▸ **Task instructions**
Copy every line of the entries that has the string "stashChunk" in it.

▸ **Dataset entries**
/-- Stash, restore, report and gate commands complete (spec/11_training_state.md). Where the spec leaves a point open the
clauses follow the model's own choices (log entries 1, 3, 15, 34, 35, 74, 85). -/
def Obligations.StashAndTrainingCommandsComplete : Prop :=
    -- STASH_CHUNK (R385)
    (∀ (p : Nat) (j : StashJob) (rest : List StashJob) (s : State), s.faults.frozen = false →
        (s.sched p).outs = j :: rest → s.jobDone p j = false → s.stashTurn p true = true →
        exec (.stashChunk p true) s = .next (({ s with stashOut := p } : State).stepOut p j)) ∧
    (∀ (p : Nat) (j : StashJob) (rest : List StashJob) (s : State), s.faults.frozen = false →
        (s.sched p).ins = j :: rest → s.jobDone p j = false → s.stashTurn p false = true →
        exec (.stashChunk p false) s = .next (({ s with stashIn := p } : State).stepIn p j)) ∧
    -- STASH_OUT_COMPLETE (R382)
    (∀ (p : Nat) (j : StashJob) (rest : List StashJob) (u s : State), s.faults.frozen = false →
        (s.sched p).outs = j :: rest → s.jobDone p j = true → j.open1 = true →
        (s.stashWrite p (s.slotOff p j.tag 0) ((s.slotHeader p j.tag (1 + 2 * b2n j.poison)).map fun x =>
        (x, false)) = (true, u)) →
        exec (.stashOutComplete p) s = .next ((u.putJob p true none).fput Fld.STG_TAG_STASHED 1 p j.tag)) ∧
    (∀ (p : Nat) (j : StashJob) (rest : List StashJob) (u v s : State), s.faults.frozen = false →
        (s.sched p).outs = j :: rest → s.jobDone p j = true → j.open1 = false → s.openOut p j = (true, v) →
        (v.stashWrite p (v.slotOff p j.tag 0) ((v.slotHeader p j.tag (1 + 2 * b2n j.poison)).map fun x =>
        (x, false)) = (true, u)) →
        exec (.stashOutComplete p) s = .next ((u.putJob p true none).fput Fld.STG_TAG_STASHED 1 p j.tag)) ∧
    -- RESTORE_REQUEST (R384)
    (∀ (p x : Nat) (s : State), s.faults.frozen = false → s.stg p = sgRunning → s.restorable p = some x →
        exec (.restoreRequest p) s = .next (s.upSched p fun d =>
        { d with ins := d.ins ++ [⟨x, s.fget Fld.STG_TAG_ORD p x, 0, 0, false, false⟩] })) ∧
    -- RESTORE_COMPLETE (R383)
    (∀ (p : Nat) (j : StashJob) (rest : List StashJob) (s : State), s.faults.frozen = false →
        (s.sched p).ins = j :: rest → s.jobDone p j = true → j.open1 = true →
        exec (.restoreComplete p) s = .next ((s.putJob p false none).fput Fld.STG_TAG_RESTORED 1 p j.tag)) ∧
    -- AMAX_REPORT (R409)
    (∀ (src : Endpoint) (h : Nat) (c : XClass) (e d : Endpoint) (x : Nat) (m : Message)
        (u s : State), s.oldest .posted src (.unit (.health h)) = some (⟨c, e, d, .message x 0 m⟩, u) →
        (m.words.getD 0 0).toNat % 256 = 1 →
        exec (.amaxReport src h) s = .next ((u.sendReturn (.unit (.health h)) m.origin
        (if m.nack then 3 else 1)).amaxReport ((u.sendReturn (.unit (.health h)) m.origin
        (if m.nack then 3 else 1)).healthOf h) m)) ∧
    -- LOSS_REPORT (R412)
    (∀ (src : Endpoint) (h : Nat) (c : XClass) (e d : Endpoint) (x : Nat) (m : Message)
        (u s : State), s.oldest .posted src (.unit (.health h)) = some (⟨c, e, d, .message x 0 m⟩, u) →
        (m.words.getD 0 0).toNat % 256 = 2 →
        exec (.lossReport src h) s = .next ((u.sendReturn (.unit (.health h)) m.origin
        (if m.nack then 3 else 1)).lossReport ((u.sendReturn (.unit (.health h)) m.origin
        (if m.nack then 3 else 1)).healthOf h) m)) ∧
    -- GATE_REQUEST (R419)
    (∀ (src : Endpoint) (h : Nat) (c : XClass) (e d : Endpoint) (x : Nat) (m : Message)
        (u s : State), s.oldest .posted src (.unit (.health h)) = some (⟨c, e, d, .message x 0 m⟩, u) →
        (m.words.getD 0 0).toNat % 256 = 3 →
        exec (.gateRequest src h) s = .next ((u.sendReturn (.unit (.health h)) m.origin
        (if m.nack then 3 else 1)).gateRequest ((u.sendReturn (.unit (.health h)) m.origin
        (if m.nack then 3 else 1)).healthOf h) m)) ∧
    -- GATE_RELEASE (R428)
    (∀ (who : Requester) (h : Nat) (s : State), s.hubOpen = true → mayHostRm who = true →
        (s.gate h = gtHeld ∨ s.gate h = gtReady) → exec (.gateRelease who h) s = .next (s.publish h true)) ∧
    -- GATE_SKIP (R428)
    (∀ (who : Requester) (h : Nat) (s : State), s.hubOpen = true → mayHostRm who = true →
        (s.gate h = gtHeld ∨ s.gate h = gtReady) →
        exec (.gateSkip who h) s = .next (((s.fput Fld.OVB_GATE_STATE gtPublish h).upHset h fun x =>
        { x with verdict := some false }).clearCur h)) ∧
    -- HOLDNEXT (R428)
    (∀ (who : Requester) (h : Nat) (s : State), s.hubOpen = true → mayHostRm who = true →
        exec (.holdnext who h) s = .next (s.upHset h fun x => { x with holdNext := true })) ∧
    -- VERDICT_SEND (R411, R422)
    (∀ (h : Nat) (commit : Bool) (ws : List Word32) (s : State), s.faults.frozen = false →
        (s.hset h).verdict = some commit → s.gate h = gtPublish →
        ((s.vRoutes h).all (fun l => s.rtValid l && s.rt l Fld.QUE_RSTAT_CRED ≠ 0) = true) →
        (ws = [BitVec.ofNat 32 ((if commit then 1 else 2) + 2 ^ 8 * s.fget Fld.OVB_GATE_REASON h), BitVec.ofNat 32 (s.fget Fld.OVB_GATE_STEP h), BitVec.ofNat 32 (s.fget Fld.OVB_CKPT_EPOCH h)])
        → exec (.verdictSend h) s = .next ((((((s.vRoutes h).foldl (fun s l => (s.hubSend (.unit (.health h)) l ws
        (s.sctx h)).getD s) s).clearStep h).fput Fld.OVB_GATE_STATE gtIdle h).upHset h fun x =>
        { x with verdict := none }))) ∧
    -- ROUND_COMPLETION (R418)
    (∀ (h slot : Nat) (s : State), s.faults.frozen = false → slot ∈ (s.hset h).rounds →
        exec (.roundCompletion h slot) s = .next ((s.upHset h fun x =>
        { x with rounds := x.rounds.erase slot }).roundInc h slot))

▸ **Written response**
        exec (.stashChunk p true) s = .next (({ s with stashOut := p } : State).stepOut p j)) ∧
        exec (.stashChunk p false) s = .next (({ s with stashIn := p } : State).stepIn p j)) ∧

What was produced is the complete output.